• _Collected data entries_:
####

-- ==== Sys2Proof/Machine/Current.lean ====
section
/-! DEFINITION. Current scaling, microstep setpoints, the predictive regulator, the window and the faults the
regulator finds (R181 to R209). Currents are held in µA, voltages in µV; a rounding the manual does not state is
left open (log entry 4). -/

namespace Sys2Proof.Machine

/-- Instance of component `w` of slot `i`. -/
def comp (i w : Nat) : Nat := 4 * i + w

def components (_s : State) (_i : Nat) : List Nat := [0, 1]

/-- I_TIA in µA (R181). -/
def tiaMicroamps (code : Nat) : Nat := [250, 500, 1000, 2000].getD code 2000

/-- IFS in mA from the developed fields (R181). -/
def ifsOf (s : State) (i : Nat) : Nat := tiaMicroamps (s.dv .TIA_RANGE i) * s.dv .SENSE_RATIO i / 1000

/-! ## The encoder's scaling (R313) -/

/-- What the channel decodes: 0 nothing, 1 quadrature, 2 Hall. -/
def chMode (s : State) (c : Nat) : Nat := if s.kind c = 3 then 2 else s.dv .CH_MODE c

def encRatio (s : State) (c : Nat) : Int := if chMode s c = 2 then 1024 * 65536 else s.dv .ENC_RATIO c

/-- Floor of the scaled count, without offset or shift. -/
def scaledCount (s : State) (c : Nat) (n : Int) : Int := n * encRatio s c / 65536

/-- ACT_POS for a count (R313). -/
def actOf (s : State) (c : Nat) (n : Int) : Int :=
  let p := scaledCount s c n + s.geti .ENC_OFS c + s.geti .HOME_SHIFT c
  if s.gn2008 then wrapPos s p else satSigned 48 p

def refreshAct (s : State) (c : Nat) : State :=
  if chMode s c = 0 then s else s.puti .ACT_POS c (actOf s c (s.geti .ENC_POS c))

def unalign (s : State) (c : Nat) : State := s.setBit .FB_STAT c 3 false

/-- ENC_RATIO develops at a slot disable, and the channel is then unaligned (R313, R314). -/
def ratioDevelop (s : State) (c : Nat) : State :=
  if s.get .ENC_RATIO c = s.dv .ENC_RATIO c then s
  else refreshAct (unalign (s.develop .ENC_RATIO c) c) c

/-! ## Scaling -/

/-- TIA_RANGE and SENSE_RATIO develop while the slot is disabled (R182). -/
def developDisabled (s : State) (i : Nat) : State :=
  let s := if s.get .TIA_RANGE i = s.dv .TIA_RANGE i then s else (s.slotPorts i).foldl (fun a p => a.put .PORT_SETTLE p 2) s
  let s := (s.develop .TIA_RANGE i).develop .SENSE_RATIO i
  let s := s.developList [.HARM3_AMP, .HARM3_PH, .HARM5_AMP, .HARM5_PH] i
  s.put .IFS_MA i (ifsOf s i)

/-- What develops while a slot is disabled (R182, R187, R313). -/
def restDevelop (s : State) (i : Nat) : State := if s.slotDisabled i then ratioDevelop (developDisabled s i) i else s

/-- µA of a signed fraction of IFS. -/
def fracToUa (s : State) (i : Nat) (f : Int) : Int := rdiv (f * (s.get .IFS_MA i * 1000)) 32768

/-- Signed fraction of IFS, saturating at ±0x7FFF (R183). -/
def uaToFrac (s : State) (i : Nat) (ua : Int) : Int :=
  if s.get .IFS_MA i = 0 then 0 else clampI (-32767) 32767 (rdiv (ua * 32768) (s.get .IFS_MA i * 1000))

/-- A port's sample as a current fraction: the code times 4; over range, ±0x7FFF with the sign of the code (R183). -/
def sampleFrac (s : State) (p : Nat) : Int :=
  let c := s.geti .SMP_CODE p
  if s.flag .SMP_OVR p then (if c < 0 then -32767 else 32767) else clampI (-32767) 32767 (4 * c)

/-! ## Amplitude (R185, R203, R204) -/

def limitInForce (b : Bool) (v : Nat) : Nat := if b then v else 0x8000

/-- I_lim: CUR_LIMIT, the thermal limit, the ride-through limit and HS_CURRENT (R185). -/
def iLim (s : State) (i : Nat) : Nat :=
  min (min (s.dv .CUR_LIMIT i) (s.get .THR_LIMIT i))
    (min (limitInForce (s.getBit .PWR_STATE i 0) (s.get .RT_LIMIT 0)) (limitInForce (s.flag .HM_LIMITED i) (s.dv .HS_CURRENT i)))

/-- I_base at this update (R203). -/
def iBase (s : State) (i : Nat) : Nat :=
  if !s.getBit .REG_STAT i 3 then s.dv .RUN_CURRENT i
  else
    let run : Int := s.dv .RUN_CURRENT i
    let hold : Int := s.dv .HOLD_CURRENT i
    let ramp := s.dv .HOLD_RAMP i * ticksPerMs
    let el := s.ts - s.get .RAMP_SINCE i
    if ramp ≤ el then hold.toNat else (run + rdiv ((hold - run) * el) ramp).toNat

/-- The end of standstill: HOLDING clears in the same update as the first non-zero commanded velocity (R203);
otherwise the standstill time runs. -/
def updateHold (s : State) (i : Nat) : State :=
  if s.geti .OUT_V i ≠ 0 then (s.setBit .REG_STAT i 3 false).put .HOLD_SINCE i s.ts
  else if s.flag .STILL_CMD i then s else s.put .HOLD_SINCE i s.ts

/-- The amplitude chain of R185; I_adapt rounds down (log entry 98). -/
def updateAmp (s : State) (i : Nat) : State :=
  let base := iBase s i
  let adapt := base * s.get .ADAPT_FACT i / 0x8000
  let lim := iLim s i
  let s := (s.put .I_BASE i base).put .CUR_AMP i (min adapt lim)
  s.setBit .REG_STAT i 2 (decide (lim < adapt))

/-- The load-adaptive factor (R204). -/
def updateAdapt (s : State) (i : Nat) (newReserve : Bool) (accelerating : Bool) : State :=
  if s.dv .ADAPT_EN i = 0 then s.put .ADAPT_FACT i 0x8000
  else if s.getBit .REG_STAT i 3 || !newReserve then s
  else
    let r := s.get .RESERVE i
    let f := s.get .ADAPT_FACT i
    if r = 0xFF ∨ 2 * r < s.dv .RES_TARGET i then s.put .ADAPT_FACT i 0x8000
    else if r < s.dv .RES_TARGET i then s.put .ADAPT_FACT i (min (f + 0x0800) 0x8000)
    else if s.dv .RES_TARGET i + s.dv .RES_BAND i < r ∧ ¬ accelerating ∧ s.get .ADAPT_FALL i + ticksPerMs ≤ s.ts then
      (s.put .ADAPT_FACT i (max (f - 0x0080) (s.dv .ADAPT_FLOOR i))).put .ADAPT_FALL i s.ts
    else s

/-! ## Microstep setpoints (R186, R188) -/

/-- Electrical turn in µsteps (R90). -/
def turnOf (kind : Nat) : Nat := if kind = 1 then 4096 else 6144

/-- The unshifted whole commanded position (R118, R167). -/
def unshifted (s : State) (i : Nat) : Int := s.geti .OUT_P i / usub - s.geti .HOME_SHIFT i

/-- The commanded electrical angle in 1/65536 turn. -/
def commandAngle (s : State) (i : Nat) : Int :=
  let n := turnOf (s.kind i)
  rdiv (unshifted s i % (n : Int) * 65536) n

/-- cos φ plus the harmonic terms, in parts of 2^30 (R186). -/
def shapeRaw (h3 h5 ph3 ph5 phi : Int) : Int :=
  cosQ30 phi + rdiv (h3 * cosQ30 (3 * phi + ph3)) 32768 + rdiv (h5 * cosQ30 (5 * phi + ph5)) 32768

/-- N: the largest magnitude over the 4096 table points (R186). -/
def shapePeak (h3 h5 ph3 ph5 : Int) : Nat :=
  (List.range 4096).foldl (fun a (k : Nat) => max a (absN (shapeRaw h3 h5 ph3 ph5 (16 * (k : Int))))) 1

/-- The shape function w(φ) in parts of 2^30 (R186, R188): no 3rd harmonic on kind 0x02, none on kind 0x03. -/
def shapeFn (s : State) (i : Nat) (phi : Int) : Int :=
  let h3 := if s.kind i = 1 then s.dvi .HARM3_AMP i else 0
  let h5 := if s.kind i = 3 then 0 else s.dvi .HARM5_AMP i
  if h3 = 0 ∧ h5 = 0 then cosQ30 phi
  else rdiv (shapeRaw h3 h5 (s.dv .HARM3_PH i) (s.dv .HARM5_PH i) phi * 2 ^ 30) (shapePeak h3 h5 (s.dv .HARM3_PH i) (s.dv .HARM5_PH i))

/-- √3 in parts of 2^30, the last part left open. -/
def sqrt3 : Int := rsqrt (3 * 2 ^ 60)

/-- Setpoints of the α and β components in µA at an amplitude and angle (R186, R188, R205). -/
def setpoints (s : State) (i : Nat) (amp : Int) (phi : Int) : List Int :=
  let ua (x : Int) : Int := rdiv (fracToUa s i amp * x) (2 ^ 30)
  if s.kind i = 1 then [ua (shapeFn s i phi), ua (shapeFn s i (phi - 16384))]
  else
    let third : Int := rdiv 65536 3
    let u := ua (shapeFn s i phi)
    let v := ua (shapeFn s i (phi - third))
    let w := ua (shapeFn s i (phi + third))
    [u, rdiv ((v - w) * 2 ^ 30) sqrt3]

/-! ## Measured currents (R189, R205) -/

def portSample (s : State) (i f : Nat) : Int := match s.portOf i f with
  | some p => sampleFrac s p
  | none => 0

/-- A fresh sample: of this period's window, not marked SETTLE, and no low side of the axis has tripped (R194). -/
def portFresh (s : State) (i f : Nat) : Bool := match s.portOf i f with
  | some p => s.flag .SMP_FRESH p && !s.flag .SMP_SETTLE p && (s.slotPorts i).all fun q => !s.flag .SMP_TRIP q
  | none => false

/-- Measured fractions of the windings A and B, or phases U, V and W. -/
def measured (s : State) (i : Nat) : List Int :=
  if s.kind i = 1 then
    [rdiv (portSample s i 1 - portSample s i 0) 2, rdiv (portSample s i 3 - portSample s i 2) 2, 0]
  else [-(portSample s i 4), -(portSample s i 5), -(portSample s i 6)]

/-- The sum checks (R189). -/
def sumChecks (s : State) (i : Nat) : List Int :=
  if s.kind i = 1 then [portSample s i 0 + portSample s i 1, portSample s i 2 + portSample s i 3]
  else [portSample s i 4 + portSample s i 5 + portSample s i 6]

/-- Whether a component has a fresh sample: every port it is formed from. -/
def freshComp (s : State) (i w : Nat) : Bool :=
  if s.kind i = 1 then portFresh s i (2 * w) && portFresh s i (2 * w + 1)
  else if w = 0 then portFresh s i 4 else portFresh s i 5 && portFresh s i 6

/-- α and β in µA. -/
def measuredAB (s : State) (i : Nat) : List Int :=
  let m := measured s i
  let a := fracToUa s i (m.getD 0 0)
  if s.kind i = 1 then [a, fracToUa s i (m.getD 1 0)]
  else [a, rdiv (fracToUa s i (m.getD 1 0 - m.getD 2 0) * 2 ^ 30) sqrt3]

/-- The ports a component is formed from. -/
def compPorts (s : State) (i w : Nat) : List Nat :=
  let fs := if s.kind i = 1 then [2 * w, 2 * w + 1] else if w = 0 then [4] else [5, 6]
  fs.filterMap (s.portOf i)

/-- A period that was due a fresh sample of a component: a windowed one, and under half rate the turn of the
component's ports (R194, R196). -/
def sampleDue (s : State) (i w : Nat) : Bool := s.flag .WINDOWED i && (compPorts s i w).all fun p => !s.flag .SMP_SKIP p

/-! ## The window (R190, R191) -/

/-- t_WSTART in 1/32 tick from a dead time in 1/32 tick. -/
def wStart32 (dead ilk blank : Nat) : Nat := dead + 32 * (ilk + blank)

/-- D_WIN with 0x8000 = 100 %, rounded down where not exact is left open. -/
def dWin (period dead ilk blank tsample : Nat) : Int :=
  if period = 0 then 0 else
  rdiv (((32 * period : Nat) - (wStart32 dead ilk blank + 32 * tsample : Nat) - dead : Int) * 32768) (32 * period)

/-- R191: 0 accepted, 1 the deadline check failed, 2 D_WIN below 50 %. 4.3625 µs are 698 ticks. -/
def windowCheck (period dead ilk blank tsample : Nat) : Nat :=
  if 32 * period < wStart32 dead ilk blank + 32 * 698 then 1
  else if 2 * (wStart32 dead ilk blank + 32 * tsample + dead) > 32 * period then 2
  else 0

/-- The window check of a slot with the latent PERIOD and DEAD_TIME of its ports (R191, R252). -/
def slotLoadCheck (s : State) (i : Nat) : Nat :=
  let p := s.firstPort i
  windowCheck (s.get .PERIOD p) (s.get .DEAD_TIME p) (s.dv .WIN_ILK i) (s.dv .CUR_BLANK i) (s.dv .T_SAMPLE i)

/-- The slots of a group whose window check fails. -/
def loadFailures (s : State) (g : Nat) : List Nat := (groupSlots s g).filter fun i => slotLoadCheck s i != 0

/-- Whether a LOAD_ALL develops at the coming period start of a port: the engine cycle before it computes for its values
(R250). -/
def loadsNext (s : State) (p : Nat) : Bool := s.get .LOAD_LEFT (groupOf s p) == 1 && (loadFailures s (groupOf s p)).isEmpty

def nextPeriod (s : State) (p : Nat) : Nat := if loadsNext s p then s.get .PERIOD p else s.get .PERIOD_DEV p

def nextDead (s : State) (p : Nat) : Nat := if loadsNext s p then s.get .DEAD_TIME p else s.get .DEAD_DEV p

def slotWindow (s : State) (i : Nat) : Int :=
  let p := s.firstPort i
  dWin (s.get .PERIOD_DEV p) (s.get .DEAD_DEV p) (s.dv .WIN_ILK i) (s.dv .CUR_BLANK i) (s.dv .T_SAMPLE i)

/-- D_WIN_RD reads the developed D_WIN (R190). -/
def putWindow (s : State) (i : Nat) : State := s.put .D_WIN_RD i (slotWindow s i).toNat

def rejectWindow (s : State) (i why : Nat) : State := (s.put .WIN_REJ i 1).post 0x0601 0x1 i why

####

• _About this task_: Using the data above, repeat exactly the lines that begin at the line with "def developDisabled (s" and end at the line with "commanded velocity (R203);", both ends included.

• _Answer to the exercise_:
def developDisabled (s : State) (i : Nat) : State :=
  let s := if s.get .TIA_RANGE i = s.dv .TIA_RANGE i then s else (s.slotPorts i).foldl (fun a p => a.put .PORT_SETTLE p 2) s
  let s := (s.develop .TIA_RANGE i).develop .SENSE_RATIO i
  let s := s.developList [.HARM3_AMP, .HARM3_PH, .HARM5_AMP, .HARM5_PH] i
  s.put .IFS_MA i (ifsOf s i)

/-- What develops while a slot is disabled (R182, R187, R313). -/
def restDevelop (s : State) (i : Nat) : State := if s.slotDisabled i then ratioDevelop (developDisabled s i) i else s

/-- µA of a signed fraction of IFS. -/
def fracToUa (s : State) (i : Nat) (f : Int) : Int := rdiv (f * (s.get .IFS_MA i * 1000)) 32768

/-- Signed fraction of IFS, saturating at ±0x7FFF (R183). -/
def uaToFrac (s : State) (i : Nat) (ua : Int) : Int :=
  if s.get .IFS_MA i = 0 then 0 else clampI (-32767) 32767 (rdiv (ua * 32768) (s.get .IFS_MA i * 1000))

/-- A port's sample as a current fraction: the code times 4; over range, ±0x7FFF with the sign of the code (R183). -/
def sampleFrac (s : State) (p : Nat) : Int :=
  let c := s.geti .SMP_CODE p
  if s.flag .SMP_OVR p then (if c < 0 then -32767 else 32767) else clampI (-32767) 32767 (4 * c)

/-! ## Amplitude (R185, R203, R204) -/

def limitInForce (b : Bool) (v : Nat) : Nat := if b then v else 0x8000

/-- I_lim: CUR_LIMIT, the thermal limit, the ride-through limit and HS_CURRENT (R185). -/
def iLim (s : State) (i : Nat) : Nat :=
  min (min (s.dv .CUR_LIMIT i) (s.get .THR_LIMIT i))
    (min (limitInForce (s.getBit .PWR_STATE i 0) (s.get .RT_LIMIT 0)) (limitInForce (s.flag .HM_LIMITED i) (s.dv .HS_CURRENT i)))

/-- I_base at this update (R203). -/
def iBase (s : State) (i : Nat) : Nat :=
  if !s.getBit .REG_STAT i 3 then s.dv .RUN_CURRENT i
  else
    let run : Int := s.dv .RUN_CURRENT i
    let hold : Int := s.dv .HOLD_CURRENT i
    let ramp := s.dv .HOLD_RAMP i * ticksPerMs
    let el := s.ts - s.get .RAMP_SINCE i
    if ramp ≤ el then hold.toNat else (run + rdiv ((hold - run) * el) ramp).toNat

/-- The end of standstill: HOLDING clears in the same update as the first non-zero commanded velocity (R203);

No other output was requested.